The governments in power have time and again reiterated that
‘Hindi’ is the national language of India. For instance, in 2017, Vice President Venkaiah Naidu, called
Hindi the national language of India, in a public address. Same year, the
government attempted to institute Hindi as a language of the United Nations. In 2018, the Ministry of Human Resource Development
issued directives to all the central universities to implement Hindi as a
compulsory course in the bachelor programmes.

India does not have a national language and therefore, calling
Hindi (an official language) as one is not only against the law but is also
against the interests of the regions where the language is not spoken. In the
present post, I aim to prove the same. The post shall briefly highlight the
discussions surrounding Hindi in the Constituent Assembly and its eventual
position in the Constitution. This shall be followed by addressing the
controversy around calling Hindi as the national language.

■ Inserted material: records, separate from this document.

/-- A block (R292, R294): its gang, launch index, core, accumulator window (R175), barriers (R274),
tile barriers (R197), flumes (R233), key-value descriptors (R379), recording (R403), B range (R345), retained BSLOADs (R194),
health counters (R531), how many of its warps have ended while away from its core (R433), the slots of those that have ended on it,
whose lane stores it still holds (R294), where its scratch range stands in the ways (R314, R320), the way count of its WAYSET (R220),
the items it last popped from each queue, with those to be delivered again (R305), and, while it is saved, its weir slots, those of the
other kind of core under numbers from 32 on, and its sluice commands (R363, R461); after resume the commands for which the queue of its
core has no room yet (R360, R364). -/
structure Block where
  gang : Nat
  index : Nat
  core : Nat
  accBase : Nat
  live : SMap Bool
  bars : SMap Bar
  tbars : SMap TBar
  flumes : List Flume
  kvd : SMap Word
  recording : Recording
  bRange : Option (Nat × Nat)
  bsloads : List Retained
  satc : Nat
  zeroc : Nat
  gone : Nat
  spent : List Nat
  scrBase : Nat
  wset : Option Nat
  popped : SMap DWord
  again : SMap DWord
  ended : Bool
  savedWeirs : SMap Bool
  savedCmds : List Cmd
  deriving DecidableEq, Repr

/-- The states of a gang that outlast a step: those of R358 (FAULTED, SCRUBBING and RELAUNCH are passed within one), those of R459
(SAVING is passed within one), SERVED of R524, and `halted` for a gang that a core stop has stopped (R522). -/
inductive GangState where
  | running | killing | reported | stopped | stopping | saved | resuming | served | halted
  deriving DecidableEq, Repr

/-- A fault record (R526): its anchors (R439), the faulting warp's first, the gangs that it stopped, and its place in the order of
detection. -/
structure FaultRec where
  cause : Nat
  ocause : Nat
  cls : Nat
  asid : Nat
  world : Bool
  addr : DWord
  raddr : DWord
  cgen : Word
  core : Nat
  mask : BitVec 32
  anchors : List (List (BitVec 64))
  kills : Nat
  lrec : DWord
  bidx : Nat
  gangs : List Nat
  seen : Nat
  deriving DecidableEq, Repr

/-- A gang (R294, R295): its launch, index among the launch's gangs, first core, state, kill count (R358), how many of its blocks
have ended, when it was placed, whether it waits to be restored from its image or to be placed anew, its fault record until that is
handed on, the array operations that a kill's scrub waits for (R359), by block index the items to be delivered again (R305), and where
its slice of cluster memory stands in each core of its cluster (R316, R320). -/
structure Gang where
  launch : Nat
  index : Nat
  core : Nat
  state : GangState
  kills : Nat
  ended : Nat
  placed : Nat
  restore : Bool
  fault : Option FaultRec
  awaits : List Nat
  again : SMap (SMap DWord)
  slices : List Nat
  deriving DecidableEq, Repr

/-- The launch record of R441, its reserved fields apart. -/
structure Record where
  entr : Nat
  entf : Nat
  levels : List (BitVec 32)
  param : Nat
  code : Nat
  clen : Nat
  cgen : Word
  ptab : Nat
  ftab : Nat
  succ : Nat
  regr : Nat
  regf : Nat
  lane : Nat
  accr : Nat
  scr : Nat
  scrs : Nat
  clm : Nat
  clms : Nat
  nbar : Nat
  nfl : Nat
  ways : Nat
  xs : Bool
  res : Bool
  idem : Bool
  wset : Bool
  wld : Bool
  dcnt : Nat
  queue : Nat
  cls : Nat
  reserved : Bool
  deriving DecidableEq, Repr

/-- Where an accepted launch is: in its queue's ring, in the task store until its DCNT reaches 0, waiting for the answers of its
launch group (R511), among the queue's ready launches, with its gangs all placed, or ended (R446, R453, R455). -/
inductive LaunchState where
  | posted | stored | asked | ready | placed | ended
  deriving DecidableEq, Repr

/-- An accepted launch (R444): the address and the copy of its record, its context, queue, flume table, the next gang to place,
how many gangs have ended, its place in the ready order, its Backwater batch by die and number (R395), its launch group (R511),
whether it is to end without retiring (R455), the clusters and dies on which its CLUSTER and DIE instances run, as domain, instance and
place (R290), the cores on which it has run (R340, R455), and memory as it stood when it became ready: its old code (R340, R341). -/
structure Launch where
  addr : Nat
  asid : Nat
  record : Record
  flumes : List (Nat × Nat × Nat)
  queue : Nat
  state : LaunchState
  nextGang : Nat
  gangsEnded : Nat
  order : Nat
  batch : Option (Nat × Nat)
  group : Option Nat
  aborted : Bool
  homes : List (Nat × Nat × Nat)
  ran : List Nat
  code : List Host.Cell
  deriving DecidableEq, Repr

/-- A work queue (R445). -/
structure Queue where
  bound : Bool
  ring : Nat
  depth : Nat
  head : Word
  tail : Word
  asid : Nat
  world : Bool
  cls : Nat
  tkt : Nat
  pass : Nat
  wt : Nat
  item : Bool
  closed : Bool
  group : Nat
  wasReady : Bool
  deriving DecidableEq, Repr

/-- A context (R41, R265, R476, R507, R526): its records not yet written stand oldest first. -/
structure Context where
  world : Bool
  troot : Nat
  tvec : DWord
  poolBase : Nat
  poolSize : Nat
  seed : Word
  hflag : Word
  seq : Word
  slots : SMap FaultRec
  waiting : List FaultRec
  deriving DecidableEq, Repr

/-- A cached leaf (R476, R480): identifier, world, virtual base, page size, entry. -/
structure TlbEntry where
  asid : Nat
  world : Bool
  base : Nat
  size : Nat
  leaf : BitVec 64
  deriving DecidableEq, Repr

/-- A line held in a core's L1 (R319): its physical line, the contexts and virtual lines by which the core has accessed it (for
invalidation, R485), data, dirty bytes, side slot (R25) and the dirty ones of its twelve scales and its descriptor. -/
structure L1Line where
  line : Loc
  names : List (Nat × Nat)
  data : BitVec 1024
  dirty : BitVec 128
  side : BitVec 256
  sdirty : BitVec 13
  deriving DecidableEq, Repr

/-- An entry of a subcore's operand latch (R60, R61): the warp, the register, and the warp's issues it still serves. -/
structure Latch where
  warp : Nat
  reg : Reg
  life : Nat
  deriving DecidableEq, Repr

/-- A core of either kind: sr.cctl (R266), L1 (R319), TLB (R476), instruction cache by virtual fetch block (R340), scratch ways
(R320), weir slots (R235), each with the launch and the block whose warp set it, for which it lives, the sluice engine's queue (R360), operand latches (R60) and
last issue times by subcore (R286), and whether it is stopped (R522). -/
structure Core where
  cctl : Word
  l1 : List L1Line
  tlb : List TlbEntry
  icache : List ((Nat × Nat × Nat) × BitVec 256)
  ways : Option Nat
  weirs : SMap Bool
  weirBy : SMap (Nat × Nat)
  sluice : List Cmd
  latch : SMap (List Latch)
  issued : SMap Nat
  stopped : Bool
  deriving DecidableEq, Repr

/-- A split at an instruction of its raft: the warp, the entry, the frame of its own instruction, the lowest thread active there and
the destination of a CONVENE. -/
structure Member where
  warp : Nat
  ent : Nat
  fr : Fr
  lane : Nat
  d : Reg
  deriving DecidableEq, Repr

/-- An operation of a raft that some members have issued and at which they wait (R173): the number that the model gives it, the
instruction, the splits that issued it, from the elected thread the guard, the values of its register operands and the privilege,
the registers of members that the operation reads (R181, R186), as they stood at issue, and whether the members have agreed so far. -/
structure RaftOp where
  k : Nat
  instr : Instr
  issued : List Member
  guard : Bool
  vals : List Word
  priv : Bool
  spans : List (Nat × Word)
  same : Bool := true
  deriving DecidableEq, Repr

/-- The core scratch of a block and the B-store of its twin with their scales and metadata, as they stood (R183). -/
structure Seen where
  cells : List Host.Cell := []
  side : SMap (BitVec 256) := []
  bscale : SMap (BitVec 20) := []
  bmeta : SMap (BitVec 64) := []
  deriving DecidableEq, Repr

/-- An operation of a twin's array that is complete under R173 (R174): its raft and number, instruction, operand values,
privilege, the members' registers, the record copies it took with their addresses (R356), where the save areas of its log record
stand (R408), whether it has begun, its memory operands as they stood when it became complete (R183), and the failures held for it (R355). -/
structure ArrayOp where
  raft : Nat
  k : Nat
  instr : Instr
  vals : List Word
  priv : Bool
  spans : List (Nat × Word)
  recs : List (Nat × Shape)
  log : Option Nat
  begun : Bool
  seen : Seen := {}
  held : List Held := []
  deriving DecidableEq, Repr

/-- A raft (R170): twin, RID, the first block of its group and its gang, member count, the splits that have joined and wait for it
to form, then the members in member order, the elected thread, the members that have left, its operations that have not retired, in
order, and, while it is saved, those that its array had not begun (R459). -/
structure Raft where
  twin : Nat
  rid : Nat
  blk : Nat
  gang : Nat
  size : Nat
  formed : Bool
  joiners : List Member
  members : List Nat
  elect : Nat
  left : List Nat
  ops : List RaftOp
  kept : List ArrayOp
  deriving DecidableEq, Repr

/-- A BSLOAD whose slots are not yet written (R193): its number, the warp and split that issued it, its block, privilege and
operands, the record copies it took, the pc from which it was issued (R358), and the failures held for it (R355). -/
structure BLoad where
  num : Nat
  warp : Nat
  ent : Nat
  blk : Nat
  priv : Bool
  op : Retained
  recs : List (Nat × Shape)
  pc : DWord
  held : List Held := []
  deriving DecidableEq, Repr

/-- A twin (R343): its array's queue (R180), the operations that every member has issued and that wait for room in it, as raft and
number, the context whose data the B-store holds (R345), and loads under way. -/
structure Twin where
  ops : List ArrayOp
  line : List (Nat × Nat)
  ctx : Option Nat
  loads : List BLoad
  deriving DecidableEq, Repr

/-- A cluster: walk-ahead TLB and record cache (R354, R356). -/
structure Cluster where
  tlb : List TlbEntry
  recs : List ((Nat × Bool × Nat) × List Byte)
  deriving DecidableEq, Repr

/-- The states of an exit record (R393). -/
inductive ExitState where
  | pending | batched
  deriving DecidableEq, Repr

/-- An exit record (R393); a DONE record leaves the queue. -/
structure ExitRec where
  asid : Nat
  hdr : Nat
  seq : Nat
  pos : Nat
  exitLayer : Nat
  layer : Nat
  pages : List Nat
  slot : Nat
  state : ExitState
  since : Nat
  deriving DecidableEq, Repr

/-- A batch buffer in use (R394): its cache header, buffer number, records by number, the launch serving it, and its failures. -/
structure BwBatch where
  asid : Nat
  hdr : Nat
  buf : Nat
  recs : List Nat
  launch : Option Nat
  fails : Nat
  deriving DecidableEq, Repr

/-- One block or element of a collective's partial: codes, and the scale word of a scaled format. -/
structure Partial where
  codes : List Nat
  s20 : Nat
  deriving DecidableEq, Repr

/-- What a collective has still to write on this member (R515), what that covers whole (R530), and the events of R44. -/
structure CollOut where
  out : List LinePut
  heals : List (Nat × Bool)
  sat : Nat
  zero : Nat
  deriving DecidableEq, Repr

/-- A collective posted to a die's engine (R513): the poster's context, privilege and seed, the operation, the element count, the
descriptor's address and bytes, its place among the group's collectives, whether it has begun, and what it writes once that is known. -/
structure Collective where
  asid : Nat
  priv : Bool
  addr : Nat
  seed : Word
  op : CollOp
  count : Nat
  desc : List Byte
  index : Nat
  begun : Bool
  out : Option CollOut := none
  deriving DecidableEq, Repr

/-- A die: exit records by number, batches, and the collective engine's queue (R393, R394, R513). -/
structure Die where
  exits : SMap ExitRec
  nextExit : Nat
  batches : List BwBatch
  colls : List Collective
  deriving DecidableEq, Repr

/-- One part of a near-memory command (R466): the physical 64 KiB block that it works on, the elements or bytes it covers, its place in the
arrival order of its home once it is in the queue there (R465), its progress in elements, the lines worked out and not yet written, whether
it has failed and ends with them (R467), whether it has ended, and its status. -/
structure NmPart where
  page : Nat
  first : Nat
  count : Nat
  arrival : Option Nat
  pos : Nat
  out : List LinePut
  failed : Bool
  ended : Bool
  status : Nat
  detail : Nat
  deriving DecidableEq, Repr

/-- Who sent a near-memory command: a warp's NMQ with its handle, or Flioc for a task record (R456). -/
inductive NmIssuer where
  | warp (w : Nat) (handle : Word)
  | task (addr : Nat)
  deriving DecidableEq, Repr

/-- A near-memory command in its unit's queue (R465): issuer, rank (R468), place in the arrival order (R243), context, block for its health
counts, privilege, seed, the word, the argument record once read, the physical bytes that its spans name (R243), parts, results. -/
structure NmCmd where
  issuer : NmIssuer
  rank : Nat
  arrival : Nat
  asid : Nat
  blk : Option Nat
  priv : Bool
  seed : Word
  word : BitVec 128
  arg : List Byte
  words : List (Nat × Nat)
  started : Bool
  parts : List NmPart
  res0 : Word
  res1 : Word
  deriving DecidableEq, Repr

/-- The operands of an ingress descriptor (R519). -/
structure IngressDesc where
  stg : Nat
  dst : Nat
  cword : Nat
  n : Nat
  cval : Word
  deriving DecidableEq, Repr

/-- An ingress queue (R519). -/
structure Ingress where
  bound : Bool
  asid : Nat
  base : Nat
  size : Nat
  reg : BitVec 256
  held : List IngressDesc
  chunk : Nat
  key : Nat
  deriving DecidableEq, Repr

/-- A launch group (R511): N, own rank, generation, port route of each rank, collectives posted (R513). -/
structure Group where
  n : Nat
  rank : Nat
  gen : Nat
  routes : List Nat
  posted : Nat
  deriving DecidableEq, Repr

/-- A key slot (R371). -/
structure KeySlot where
  key : BitVec 256
  both : Bool
  deriving DecidableEq, Repr

/-- What a read from outside has been given last: its bytes, and whether the indication of poisoned data goes with them (R530). -/
structure HostRead where
  bytes : List Byte
  poisoned : Bool
  deriving DecidableEq, Repr

/-- A control mailbox (R507): the command bytes, doorbell and status words. -/
structure Mailbox where
  bytes : BitVec 512
  bell : Word
  status : Word
  deriving DecidableEq, Repr

/-- The status and identity window, apart from its fused fields (R535), and the configuration block (R537); `off` is the loss of power
(R2), `fsvnUp` the FSVN that verified images have asked for (R536), `calm` the time of the last lowering of the clocks (R540); `repair` the spare
that stands for each failing Reach core, and `spare` the spares in use as self-test has counted them (R539). -/
structure Platform where
  off : Bool
  bstate : Nat
  fail : Nat
  svn : Word
  csram : DWord
  chbm : DWord
  pwr : Nat
  plim : Nat
  tj : Nat
  clk : Nat
  sch : Nat
  sce : Nat
  fwm : BitVec 256
  cfgHash : BitVec 256
  secure : List (Nat × Nat)
  limit : Nat
  fsvnUp : Nat
  calm : Nat
  repair : SMap Nat
  spare : Option Word
  deriving DecidableEq, Repr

At the outset, a brief discussion on the difference between a
‘national language’ and an ‘official language’ would be beneficial. A ‘national
language’ is representative of the country, its cultural heritage and history.
It gives the impression that citizens of the country know and speak that
language. An ‘official language’ on the contrary is used for the official
purposes of the Union and the state governments i.e. government documents,
parliamentary/state debates etc. A country can have more than one official
language, however national language is one.

A. Hindi and the Constituent Assembly: 

[1]

The administration in India was run in the English language
under the British rule. The Constituent Assembly had the task of deciding
whether to continue the same or abandon it for a different language, primarily
Hindi. The discussions around the same were extremely heated.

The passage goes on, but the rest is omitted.